• SOURCE RECORDS:
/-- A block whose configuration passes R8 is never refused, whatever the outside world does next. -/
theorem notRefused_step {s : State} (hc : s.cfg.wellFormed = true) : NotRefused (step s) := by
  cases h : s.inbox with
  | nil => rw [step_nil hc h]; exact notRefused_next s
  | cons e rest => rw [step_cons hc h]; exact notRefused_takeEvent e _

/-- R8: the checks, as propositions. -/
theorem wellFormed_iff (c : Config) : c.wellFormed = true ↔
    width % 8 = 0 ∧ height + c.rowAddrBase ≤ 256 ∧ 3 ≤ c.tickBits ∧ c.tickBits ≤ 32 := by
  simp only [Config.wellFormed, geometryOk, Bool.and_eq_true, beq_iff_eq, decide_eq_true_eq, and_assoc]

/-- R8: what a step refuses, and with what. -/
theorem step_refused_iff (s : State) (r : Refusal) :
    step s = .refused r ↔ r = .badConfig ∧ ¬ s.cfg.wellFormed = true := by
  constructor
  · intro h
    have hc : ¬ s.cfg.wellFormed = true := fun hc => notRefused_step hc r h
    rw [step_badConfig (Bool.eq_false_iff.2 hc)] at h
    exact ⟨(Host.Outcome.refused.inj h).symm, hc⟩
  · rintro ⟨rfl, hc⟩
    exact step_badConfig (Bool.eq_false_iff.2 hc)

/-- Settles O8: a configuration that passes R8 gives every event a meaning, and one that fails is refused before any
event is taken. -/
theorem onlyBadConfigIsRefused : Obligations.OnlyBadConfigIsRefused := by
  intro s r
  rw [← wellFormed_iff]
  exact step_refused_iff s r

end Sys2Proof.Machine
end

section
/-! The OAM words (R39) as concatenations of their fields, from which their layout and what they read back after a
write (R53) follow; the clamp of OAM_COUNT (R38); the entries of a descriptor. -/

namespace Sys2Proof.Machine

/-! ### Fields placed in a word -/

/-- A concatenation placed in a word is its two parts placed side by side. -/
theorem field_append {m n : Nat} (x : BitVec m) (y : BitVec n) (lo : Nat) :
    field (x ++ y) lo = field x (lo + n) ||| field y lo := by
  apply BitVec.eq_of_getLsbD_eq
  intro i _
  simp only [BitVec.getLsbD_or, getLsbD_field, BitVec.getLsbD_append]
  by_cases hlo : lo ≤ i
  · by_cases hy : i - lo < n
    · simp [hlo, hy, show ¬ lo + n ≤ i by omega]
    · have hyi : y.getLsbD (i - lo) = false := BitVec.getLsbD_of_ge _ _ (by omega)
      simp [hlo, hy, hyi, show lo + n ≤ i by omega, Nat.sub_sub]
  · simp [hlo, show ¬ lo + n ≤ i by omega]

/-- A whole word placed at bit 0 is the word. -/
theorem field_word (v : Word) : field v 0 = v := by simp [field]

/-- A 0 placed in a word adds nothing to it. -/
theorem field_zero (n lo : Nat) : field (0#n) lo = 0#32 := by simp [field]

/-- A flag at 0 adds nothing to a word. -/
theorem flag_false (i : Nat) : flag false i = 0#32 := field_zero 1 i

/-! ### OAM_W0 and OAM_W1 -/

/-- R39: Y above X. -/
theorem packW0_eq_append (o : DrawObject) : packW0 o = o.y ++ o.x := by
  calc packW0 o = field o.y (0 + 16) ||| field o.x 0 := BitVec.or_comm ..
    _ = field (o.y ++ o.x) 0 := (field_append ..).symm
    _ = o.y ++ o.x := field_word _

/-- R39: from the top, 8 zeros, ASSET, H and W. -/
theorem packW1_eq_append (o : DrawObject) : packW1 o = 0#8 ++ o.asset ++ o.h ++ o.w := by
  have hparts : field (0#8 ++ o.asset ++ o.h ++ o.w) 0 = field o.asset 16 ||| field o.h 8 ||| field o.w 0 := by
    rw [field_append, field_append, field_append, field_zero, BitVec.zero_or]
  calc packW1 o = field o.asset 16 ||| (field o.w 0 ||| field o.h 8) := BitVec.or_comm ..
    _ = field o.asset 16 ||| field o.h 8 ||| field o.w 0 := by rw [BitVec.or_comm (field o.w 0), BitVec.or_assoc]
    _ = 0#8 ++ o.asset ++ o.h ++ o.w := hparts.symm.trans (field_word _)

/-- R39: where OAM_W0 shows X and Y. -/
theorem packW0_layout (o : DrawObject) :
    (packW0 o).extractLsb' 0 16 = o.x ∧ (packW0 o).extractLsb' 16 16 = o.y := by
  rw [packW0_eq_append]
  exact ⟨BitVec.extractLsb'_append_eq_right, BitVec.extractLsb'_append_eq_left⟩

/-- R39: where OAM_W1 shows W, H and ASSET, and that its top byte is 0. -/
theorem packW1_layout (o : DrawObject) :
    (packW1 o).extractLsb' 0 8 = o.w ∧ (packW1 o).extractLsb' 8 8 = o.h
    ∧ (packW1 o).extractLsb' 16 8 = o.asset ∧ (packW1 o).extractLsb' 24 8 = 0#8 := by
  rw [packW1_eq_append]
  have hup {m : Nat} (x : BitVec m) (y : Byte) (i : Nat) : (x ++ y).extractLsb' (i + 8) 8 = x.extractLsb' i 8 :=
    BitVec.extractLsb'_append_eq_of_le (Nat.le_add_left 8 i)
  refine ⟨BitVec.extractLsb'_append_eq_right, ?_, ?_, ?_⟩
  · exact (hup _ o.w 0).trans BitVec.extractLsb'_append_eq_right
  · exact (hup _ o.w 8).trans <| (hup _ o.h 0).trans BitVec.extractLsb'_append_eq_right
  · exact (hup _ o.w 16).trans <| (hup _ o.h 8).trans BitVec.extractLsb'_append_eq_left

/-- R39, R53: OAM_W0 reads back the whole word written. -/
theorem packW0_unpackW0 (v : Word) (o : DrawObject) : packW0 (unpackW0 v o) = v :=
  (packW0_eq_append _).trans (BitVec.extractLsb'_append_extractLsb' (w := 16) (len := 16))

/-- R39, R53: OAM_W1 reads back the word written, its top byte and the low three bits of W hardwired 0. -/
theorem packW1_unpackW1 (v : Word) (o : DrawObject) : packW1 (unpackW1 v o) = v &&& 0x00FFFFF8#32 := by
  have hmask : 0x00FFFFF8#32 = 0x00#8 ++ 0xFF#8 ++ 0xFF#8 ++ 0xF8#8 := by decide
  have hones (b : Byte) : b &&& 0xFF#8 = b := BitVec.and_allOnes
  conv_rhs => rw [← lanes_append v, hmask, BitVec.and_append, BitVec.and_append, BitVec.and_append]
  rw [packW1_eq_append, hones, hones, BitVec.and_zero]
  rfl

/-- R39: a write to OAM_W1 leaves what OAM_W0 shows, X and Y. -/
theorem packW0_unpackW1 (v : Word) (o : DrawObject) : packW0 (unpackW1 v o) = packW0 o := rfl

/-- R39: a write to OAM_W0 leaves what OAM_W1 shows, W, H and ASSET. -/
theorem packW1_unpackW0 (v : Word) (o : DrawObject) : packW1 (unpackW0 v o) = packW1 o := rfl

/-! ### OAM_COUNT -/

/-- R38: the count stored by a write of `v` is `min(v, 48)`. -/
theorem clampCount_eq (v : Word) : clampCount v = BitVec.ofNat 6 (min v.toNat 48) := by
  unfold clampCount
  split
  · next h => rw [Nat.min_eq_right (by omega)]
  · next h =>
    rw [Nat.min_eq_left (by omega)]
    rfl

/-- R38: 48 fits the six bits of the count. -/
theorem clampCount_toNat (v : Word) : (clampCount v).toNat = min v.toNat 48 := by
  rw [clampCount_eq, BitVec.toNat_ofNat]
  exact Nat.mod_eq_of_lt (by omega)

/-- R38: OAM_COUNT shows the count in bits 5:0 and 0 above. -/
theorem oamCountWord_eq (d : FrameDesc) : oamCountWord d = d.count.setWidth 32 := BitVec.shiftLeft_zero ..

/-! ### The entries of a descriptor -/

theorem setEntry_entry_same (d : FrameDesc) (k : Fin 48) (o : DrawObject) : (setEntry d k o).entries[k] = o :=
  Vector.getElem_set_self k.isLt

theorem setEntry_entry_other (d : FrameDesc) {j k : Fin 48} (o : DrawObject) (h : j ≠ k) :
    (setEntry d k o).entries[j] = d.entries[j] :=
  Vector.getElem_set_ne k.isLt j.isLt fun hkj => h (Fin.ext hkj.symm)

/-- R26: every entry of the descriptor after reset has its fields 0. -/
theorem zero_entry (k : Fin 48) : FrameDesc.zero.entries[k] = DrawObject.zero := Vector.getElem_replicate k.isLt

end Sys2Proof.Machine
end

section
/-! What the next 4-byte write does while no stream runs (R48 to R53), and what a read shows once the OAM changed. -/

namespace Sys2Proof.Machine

• WHAT YOU NEED TO DO: Within the material above, transcribe exactly the lines that run from the line holding "exact ⟨(Host.Outcome.refused.inj h).symm, hc⟩" through the line holding "BitVec.getLsbD_of_ge _ _ (by omega)".

• RESPONSE AREA:
    exact ⟨(Host.Outcome.refused.inj h).symm, hc⟩
  · rintro ⟨rfl, hc⟩
    exact step_badConfig (Bool.eq_false_iff.2 hc)

/-- Settles O8: a configuration that passes R8 gives every event a meaning, and one that fails is refused before any
event is taken. -/
theorem onlyBadConfigIsRefused : Obligations.OnlyBadConfigIsRefused := by
  intro s r
  rw [← wellFormed_iff]
  exact step_refused_iff s r

end Sys2Proof.Machine
end

section
/-! The OAM words (R39) as concatenations of their fields, from which their layout and what they read back after a
write (R53) follow; the clamp of OAM_COUNT (R38); the entries of a descriptor. -/

namespace Sys2Proof.Machine

/-! ### Fields placed in a word -/

/-- A concatenation placed in a word is its two parts placed side by side. -/
theorem field_append {m n : Nat} (x : BitVec m) (y : BitVec n) (lo : Nat) :
    field (x ++ y) lo = field x (lo + n) ||| field y lo := by
  apply BitVec.eq_of_getLsbD_eq
  intro i _
  simp only [BitVec.getLsbD_or, getLsbD_field, BitVec.getLsbD_append]
  by_cases hlo : lo ≤ i
  · by_cases hy : i - lo < n
    · simp [hlo, hy, show ¬ lo + n ≤ i by omega]
    · have hyi : y.getLsbD (i - lo) = false := BitVec.getLsbD_of_ge _ _ (by omega)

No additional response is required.